With the introduction of GCP Identity emulation, the Hub tracks the health and performance of the token brokering pipeline:

Metric	Description
`accessTokenRequests`	Total number of GCP Access Token requests from agents.
`accessTokenSuccesses`	Number of successfully brokered access tokens.
`accessTokenFailures`	Number of failed access token requests (e.g., IAM permission errors).
`idTokenRequests`	Total number of GCP Identity Token requests.
`rateLimitRejections`	Number of token requests rejected due to per-agent rate limiting.
`iamLatencyP50Ms`	Median latency of IAM API calls to Google Cloud.
`iamLatencyP95Ms`	95th percentile latency of IAM API calls.
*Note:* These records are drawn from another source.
def execRecoverDone (i : BitVec 4) (s : State) : Host.Outcome State Fault Refusal :=
  s.block fun _ b => if isFar i && (b.link i).st == .recover then b.backUp i else b

/-- A parallel port ends TRAIN or RECOVER. -/
def Blk.portTrained (b : Blk) (i : BitVec 4) (ok : Bool) : Blk :=
  let l := b.link i
  if !isPort i || isFar i || (l.st != .train && l.st != .recover) then b
  else if !ok then b.portFail i 2
  else if l.st == .recover then b.backUp i else b.toState i .up

def execPortTrainDone (i : BitVec 4) (ok : Bool) (s : State) : Host.Outcome State Fault Refusal :=
  s.block fun _ b => b.portTrained i ok

/-- The limit of a state in cycles, and the reason of DOWN beyond it. -/
def stateLimit (far : Bool) (st : LinkSt) : Option (Nat × Nat) :=
  match st, far with
  | .train, true => some (20000000, 2)
  | .map, true => some (100000, 3)
  | .align, true => some (1000000, 4)
  | .secure, true => some (5000000, 5)
  | .recover, true => some (2000000, 7)
  | .train, false => some (100000, 2)
  | .recover, false => some (200000, 2)
  | _, _ => none

def execLinkStateTimeout (i : BitVec 4) (s : State) : Host.Outcome State Fault Refusal :=
  s.block fun a b =>
    let l := b.link i
    let keyless := l.st == .secure && (a.vault.linkKeys.rd (BitVec.ofNat 3 i.toNat)).isNone
    match stateLimit (isFar i) l.st with
    | some (n, reason) => if isPort i && !keyless && l.since + n < b.cycle.toNat then b.portFail i reason else b
    | none => b

def execSignalLoss (i : BitVec 4) (s : State) : Host.Outcome State Fault Refusal :=
  s.block fun _ b => if isFar i && (b.link i).st == .up then b.portFail i 8 else b

/-- 100 ms after a failure an enabled port starts again. -/
def execDownRetry (i : BitVec 4) (s : State) : Host.Outcome State Fault Refusal :=
  s.block fun _ b =>
    let l := b.link i
    if isPort i && l.st == .down && l.enable && l.since + 100000000 ≤ b.cycle.toNat then b.portStart i else b

end Sys2Proof.Machine
end

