-- ==== Sys2Proof/Certificates/Slice0/Obligations.lean ====
section
/-! DEFINITION. Obligations: the statements for the provers. -/

open Sys2Proof Sys2Proof.Machine

/-! ### Control class -/

/-- R331, R316: each scalar instruction that goes writes its result to its destination, costs one ledger cycle, moves
its queue on by one entry and leaves every other register, every other queue and context, and everything outside the
contexts alone. R331: `li` and `mov` write their operand. R331, R332, R304: `cmp` writes the comparison to its
predicate, `pclr` clears the predicates of its mask; p0 stays 1, and a predicate that a completing command set in the
same cycle keeps its value. -/
def Obligations.ScalarResults : Prop :=
  ((∀ e ∈ scalarOps, ∀ (s : State) (p : Site) (f : RFields), s.Seen →
      s.blk.quickGoes s.aon p (scalar2Quick p e.2.1 f e.2.2) = true →
      Runs (e.1 p f) s fun t =>
        (t.blk.ctx p.ctx).s p.queue f.a = e.2.2 ((s.blk.ctx p.ctx).s p.queue f.b) ((s.blk.ctx p.ctx).s p.queue f.c)
          ∧ (∀ r, r ≠ f.a → (t.blk.ctx p.ctx).s p.queue r = (s.blk.ctx p.ctx).s p.queue r)
          ∧ (t.blk.que p).pc = (s.blk.que p).pc + 1
          ∧ (t.blk.ctx p.ctx).counters.get Cnt.ledger 0 = (s.blk.ctx p.ctx).counters.get Cnt.ledger 0 + 1
          ∧ (t.blk.ctx p.ctx).preds = (s.blk.ctx p.ctx).preds
          ∧ s.onlyQueue t p)
   ∧ ((∀ (s : State) (p : Site) (f : IFields), s.Seen → s.blk.quickGoes s.aon p (liQuick p f) = true →
      Runs (.li p f) s fun t =>
        (t.blk.ctx p.ctx).s p.queue f.a = f.imm
          ∧ (∀ r, r ≠ f.a → (t.blk.ctx p.ctx).s p.queue r = (s.blk.ctx p.ctx).s p.queue r)
          ∧ (t.blk.que p).pc = (s.blk.que p).pc + 1 ∧ s.onlyQueue t p)
    ∧ ∀ (s : State) (p : Site) (f : RFields), s.Seen → s.blk.quickGoes s.aon p (movQuick p f) = true →
      Runs (.mov p f) s fun t =>
        (t.blk.ctx p.ctx).s p.queue f.a = (s.blk.ctx p.ctx).s p.queue f.b
          ∧ (∀ r, r ≠ f.a → (t.blk.ctx p.ctx).s p.queue r = (s.blk.ctx p.ctx).s p.queue r)
          ∧ (t.blk.que p).pc = (s.blk.que p).pc + 1 ∧ s.onlyQueue t p))
  ∧ ((∀ (s : State) (p : Site) (f : RFields), s.Seen → s.blk.quickGoes s.aon p (cmpQuick p f) = true →
     Runs (.cmp p f) s fun t =>
       let n : BitVec 3 := BitVec.ofNat 3 f.a.toNat
       (n ≠ 0 → s.blk.doneNow p n = false →
         ((t.blk.ctx p.ctx).pred n = true ↔
           condMeans f.m ((s.blk.ctx p.ctx).s p.queue f.b) ((s.blk.ctx p.ctx).s p.queue f.c)))
         ∧ (∀ m, m ≠ n ∨ m = 0 ∨ s.blk.doneNow p m = true → (t.blk.ctx p.ctx).pred m = (s.blk.ctx p.ctx).pred m)
         ∧ (∀ r, (t.blk.ctx p.ctx).s p.queue r = (s.blk.ctx p.ctx).s p.queue r)
         ∧ (t.blk.que p).pc = (s.blk.que p).pc + 1 ∧ s.onlyQueue t p)
   ∧ ∀ (s : State) (p : Site) (f : IFields), s.Seen → s.blk.quickGoes s.aon p (pclrQuick p f) = true →
     Runs (.pclr p f) s fun t =>
       (∀ n : BitVec 3, (t.blk.ctx p.ctx).pred n =
           ((s.blk.ctx p.ctx).pred n && (n == 0 || !f.imm.getLsbD n.toNat || s.blk.doneNow p n)))
         ∧ (∀ r, (t.blk.ctx p.ctx).s p.queue r = (s.blk.ctx p.ctx).s p.queue r)
         ∧ (t.blk.que p).pc = (s.blk.que p).pc + 1 ∧ s.onlyQueue t p)

/-- R313, R316, R333: `br` goes to its own index plus imm; `loop` and `loopv` enter their body with a new level that
holds its start, body and trips, or pass over it where the test of `loopv` fails at entry; each costs 2 cycles. R313,
R316, R363: a back-edge goes to the loop's start while its count has trips left or its predicate test holds, counts a
trip down, and otherwise leaves the loop; it costs one cycle. -/
def Obligations.FlowResults : Prop :=
  ((∀ (s : State) (p : Site) (f : IFields), s.Seen → s.blk.quickGoes s.aon p (brQuick p f) = true →
     Runs (.br p f) s fun t =>
       (t.blk.que p).pc = (s.blk.que p).pc + f.imm
         ∧ (t.blk.ctx p.ctx).counters.get Cnt.ledger 0 = (s.blk.ctx p.ctx).counters.get Cnt.ledger 0 + 2
         ∧ s.onlyQueue t p)
   ∧ (∀ (s : State) (p : Site) (f : IFields), s.Seen → s.blk.quickGoes s.aon p (loopQuick p f) = true →
     Runs (.loop p f) s fun t =>
       (t.blk.que p).pc = (s.blk.que p).pc + 1
         ∧ (t.blk.que p).loops.head? =
             some ⟨(s.blk.que p).pc + 1, BitVec.ofNat 16 f.b.toNat, 0, 0, f.imm, 0, 0⟩
         ∧ (t.blk.que p).loops.length = (s.blk.que p).loops.length + 1 ∧ (t.blk.que p).loops.length ≤ 4
         ∧ (t.blk.ctx p.ctx).counters.get Cnt.ledger 0 = (s.blk.ctx p.ctx).counters.get Cnt.ledger 0 + 2
         ∧ s.onlyQueue t p)
   ∧ ∀ (s : State) (p : Site) (f : IFields), s.Seen → s.blk.quickGoes s.aon p (loopvQuick p f) = true →
     Runs (.loopv p f) s fun t =>
       let x := s.blk.ctx p.ctx
       let run : Bool := match f.k.toNat with
         | 0 => x.s p.queue f.a != 0
         | 1 => x.pred (BitVec.ofNat 3 f.a.toNat)
         | _ => !x.pred (BitVec.ofNat 3 f.a.toNat)
       (run = true → (t.blk.que p).pc = (s.blk.que p).pc + 1
         ∧ (t.blk.que p).loops.length = (s.blk.que p).loops.length + 1 ∧ (t.blk.que p).loops.length ≤ 4
         ∧ ∃ l, (t.blk.que p).loops.head? = some l ∧ l.start = (s.blk.que p).pc + 1 ∧ l.body.toNat = f.b.toNat
             ∧ l.test.toNat = f.k.toNat + 1 ∧ l.cap = f.imm ∧ l.cap0 = f.imm
             ∧ (f.k = 0 → l.trips = x.s p.queue f.a) ∧ (f.k ≠ 0 → l.pred.toNat = f.a.toNat))
         ∧ (run = false → (t.blk.que p).pc = (s.blk.que p).pc + 1 + BitVec.ofNat 32 f.b.toNat
             ∧ (t.blk.que p).loops.length = (s.blk.que p).loops.length)
         ∧ (t.blk.ctx p.ctx).counters.get Cnt.ledger 0 = (s.blk.ctx p.ctx).counters.get Cnt.ledger 0 + 2
         ∧ s.onlyQueue t p)
  ∧ (∀ (s : State) (p : Site) (l : LoopLv), s.Seen → s.blk.edgeGoes s.aon p l = true →
     Runs (.backEdge p) s fun t =>
       (l.again (s.blk.ctx p.ctx) = true →
         (t.blk.que p).pc = l.start ∧ (t.blk.que p).loops.length = (s.blk.que p).loops.length
           ∧ ∃ m, (t.blk.que p).loops.head? = some m ∧ m.start = l.start ∧ m.body = l.body
               ∧ m.trips = (if l.test.toNat ≤ 1 then l.trips - 1 else l.trips))
         ∧ (l.again (s.blk.ctx p.ctx) = false →
           (t.blk.que p).pc = (s.blk.que p).pc ∧ (t.blk.que p).loops.length + 1 = (s.blk.que p).loops.length)
         ∧ (t.blk.ctx p.ctx).counters.get Cnt.ledger 0 = (s.blk.ctx p.ctx).counters.get Cnt.ledger 0 + 1
         ∧ s.onlyQueue t p)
Broker Authentication Metrics

Monitors the security and connectivity of Runtime Brokers:

authAttempts: Total broker authentication attempts.
connectedBrokers: Current number of active Runtime Brokers connected to the Hub.
dispatchFailures: Number of failed agent dispatch commands to brokers.

Privacy Filtering

By default, sciontool excludes agent.user.prompt events to protect user privacy. Filtering is configured via the telemetry.filter block in settings.yaml or scion-agent.yaml, or via environment variables.

Via Settings File

telemetry:
  filter:
    events:
      exclude:
        - "agent.user.prompt"
        - "agent.tool.result"
    attributes:
      redact:
        - "prompt"
        - "user.email"
        - "tool_output"
      hash:
        - "session_id"
    sampling:
      default: 1.0
      rates:
        "agent.tool.call": 0.5

Via Environment Variables

# Exclude multiple event types
export SCION_TELEMETRY_FILTER_EXCLUDE="agent.user.prompt,agent.tool.result"
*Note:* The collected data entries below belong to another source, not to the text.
-- ==== Sys2Proof/Laws/State.lean ====
section
/-! SUPPORT. Laws/State: the small lemmas of State: what each named update leaves, what a read gives after a write
to the same place and to another. -/

namespace Sys2Proof
open Machine

/-! ### Tables, banks -/

@[simp] theorem Tab.find_put_same {α : Type} (t : Tab α) (n : Nat) (v : α) : (t.put n v).find n = some v := by
  induction t with
  | nil => simp [Tab.put, Tab.find]
  | cons e rest ih =>
    obtain ⟨k, w⟩ := e
    by_cases h1 : k < n
    · have : k ≠ n := by omega
      simp [Tab.put, Tab.find, h1, this, ih]
    · by_cases h2 : k = n <;> simp [Tab.put, Tab.find, h1, h2]

theorem Tab.find_put_other {α : Type} (t : Tab α) {n m : Nat} (v : α) (h : m ≠ n) : (t.put n v).find m = t.find m := by
  induction t with
  | nil => simp [Tab.put, Tab.find, Ne.symm h]
  | cons e rest ih =>
    obtain ⟨k, w⟩ := e
    by_cases h1 : k < n
    · simp [Tab.put, Tab.find, h1, ih]
    · by_cases h2 : k = n
      · subst h2; simp [Tab.put, Tab.find, Ne.symm h]
      · simp [Tab.put, Tab.find, h1, h2, Ne.symm h]

@[simp] theorem Tab.get_put_same {α : Type} (t : Tab α) (n : Nat) (v d : α) : (t.put n v).get n d = v := by
  simp [Tab.get]

theorem Tab.get_put_other {α : Type} (t : Tab α) {n m : Nat} (v d : α) (h : m ≠ n) : (t.put n v).get m d = t.get m d := by
  simp [Tab.get, Tab.find_put_other t v h]

@[simp] theorem Bank.rd_wr_same {w : Nat} {α : Type} (b : Bank w α) (i : BitVec w) (v : α) : (b.wr i v).rd i = v := by
  simp [Bank.rd, Bank.wr]

theorem Bank.rd_wr_other {w : Nat} {α : Type} (b : Bank w α) {i j : BitVec w} (v : α) (h : j ≠ i) :
    (b.wr i v).rd j = b.rd j := by
  have h' : i.toNat ≠ j.toNat := fun e => h (BitVec.eq_of_toNat_eq e.symm)
  simp [Bank.rd, Bank.wr, h']

theorem Bank.rd_wr {w : Nat} {α : Type} (b : Bank w α) (i j : BitVec w) (v : α) :
    (b.wr i v).rd j = if j = i then v else b.rd j := by
  split
  · next h => subst h; simp
  · next h => exact Bank.rd_wr_other b v h

namespace Machine

/-! ### Contexts, queues, ports, registers -/

@[simp] theorem Blk.ctx_setCtx_same (b : Blk) (c : CtxId) (x : Ctx) : (b.setCtx c x).ctx c = x := by
  simp [Blk.ctx, Blk.setCtx]

theorem Blk.ctx_setCtx_other (b : Blk) {c d : CtxId} (x : Ctx) (h : d ≠ c) : (b.setCtx c x).ctx d = b.ctx d := by
  have h' : d.toNat ≠ c.toNat := fun e => h (BitVec.eq_of_toNat_eq e)
  simp [Blk.ctx, Blk.setCtx, Tab.get_put_other _ _ _ h']

@[simp] theorem Blk.ctx_modCtx_same (b : Blk) (c : CtxId) (f : Ctx → Ctx) : (b.modCtx c f).ctx c = f (b.ctx c) := by
  simp [Blk.modCtx]

theorem Blk.ctx_modCtx_other (b : Blk) {c d : CtxId} (f : Ctx → Ctx) (h : d ≠ c) : (b.modCtx c f).ctx d = b.ctx d := by
  simp [Blk.modCtx, Blk.ctx_setCtx_other _ _ h]

@[simp] theorem Ctx.que_setQue_same (x : Ctx) (q : BitVec 2) (u : Queue) : (x.setQue q u).que q = u := by
  simp [Ctx.que, Ctx.setQue]

theorem Ctx.que_setQue_other (x : Ctx) {q r : BitVec 2} (u : Queue) (h : r ≠ q) : (x.setQue q u).que r = x.que r := by
  simp [Ctx.que, Ctx.setQue, Bank.rd_wr_other _ _ h]

@[simp] theorem Blk.que_modQue_same (b : Blk) (p : Site) (f : Queue → Queue) : (b.modQue p f).que p = f (b.que p) := by
  simp [Blk.que, Blk.modQue]

theorem Blk.ctx_modQue_other (b : Blk) {p : Site} {d : CtxId} (f : Queue → Queue) (h : d ≠ p.ctx) :
    (b.modQue p f).ctx d = b.ctx d := by
  simp [Blk.modQue, Blk.ctx_modCtx_other _ _ h]

@[simp] theorem Blk.slot_setSlot_same (b : Blk) (n : PartId) (x : Slot) : (b.setSlot n x).slot n = x := by
  simp [Blk.slot, Blk.setSlot]

theorem Blk.slot_setSlot_other (b : Blk) {n m : PartId} (x : Slot) (h : m ≠ n) : (b.setSlot n x).slot m = b.slot m := by
  simp [Blk.slot, Blk.setSlot, Bank.rd_wr_other _ _ h]

@[simp] theorem Blk.link_setLink_same (b : Blk) (i : BitVec 4) (l : Link) : (b.setLink i l).link i = l := by
  simp [Blk.link, Blk.setLink]

theorem Blk.link_setLink_other (b : Blk) {i j : BitVec 4} (l : Link) (h : j ≠ i) : (b.setLink i l).link j = b.link j := by
  simp [Blk.link, Blk.setLink, Bank.rd_wr_other _ _ h]

@[simp] theorem Blk.reg_setReg_same (b : Blk) (o i : Nat) (v : Word) : (b.setReg o i v).reg o i = v := by
  simp [Blk.reg, Blk.setReg]

theorem Blk.reg_setReg_other (b : Blk) {o i o' i' : Nat} (v : Word) (h : i' * 0x10000 + o' ≠ i * 0x10000 + o) :
    (b.setReg o i v).reg o' i' = b.reg o' i' := by
  simp [Blk.reg, Blk.setReg, Tab.get_put_other _ _ _ h]

@[simp] theorem Blk.table_setTable_same (b : Blk) (l : Layer) (k : BitVec 2) (x : Table) :
    (b.setTable l k x).table l k = x := by
  simp [Blk.table, Blk.setTable]

@[simp] theorem Aon.reg_setReg_same (a : Aon) (o i : Nat) (v : Word) : (a.setReg o i v).reg o i = v := by
  simp [Aon.reg, Aon.setReg]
# Only forward specific event types
export SCION_TELEMETRY_FILTER_INCLUDE="agent.session.start,agent.session.end,agent.tool.call"

Attribute Redaction

Beyond event filtering, sciontool provides field-level attribute redaction for sensitive data. This allows telemetry to flow while protecting specific values.

Redacted Fields

Redacted fields have their values replaced with [REDACTED]:

# Default redacted fields
export SCION_TELEMETRY_REDACT="prompt,user.email,tool_output,tool_input"

Hashed Fields

Hashed fields are replaced with their SHA256 hash, allowing correlation without exposing the original value:

# Default hashed fields
export SCION_TELEMETRY_HASH="session_id"

Hook-to-Span Conversion

Harness hook events are automatically converted to OTLP spans:

Hook Event	Span Name	Attributes
`session-start`	`agent.session.start`	session_id, source
`session-end`	`agent.session.end`	session_id, reason, tokens_*, duration_ms
`tool-start`	`agent.tool.call`	tool_name, tool_input
`tool-end`	`agent.tool.result`	tool_name, success, duration_ms
`prompt-submit`	`agent.user.prompt`	prompt
`model-start`	`gen_ai.api.request`	model
`model-end`	`gen_ai.api.response`	success

Session Metrics (Gemini)

For Gemini CLI agents, session-end events include aggregated metrics from the session file:

Token counts: tokens_input, tokens_output, tokens_cached
Session info: turn_count, duration_ms, model
Per-tool statistics: tool.<name>.calls, tool.<name>.success, tool.<name>.errors

Session files are automatically parsed from ~/.gemini/sessions/.

Implementation Details

The telemetry pipeline is implemented in pkg/sciontool/telemetry/:

config.go - Configuration loading from environment variables
filter.go - Event type filtering (include/exclude) and attribute redaction
exporter.go - Cloud OTLP exporter (gRPC and HTTP)
receiver.go - OTLP gRPC/HTTP receiver
pipeline.go - Main orchestration (Start/Stop lifecycle)

Hook-to-span conversion is in pkg/sciontool/hooks/handlers/:

telemetry.go - TelemetryHandler for converting hooks to spans
Session parsing in pkg/sciontool/hooks/session/parser.go

The pipeline is integrated into the init command (cmd/sciontool/commands/init.go) and starts after user setup, before lifecycle hooks.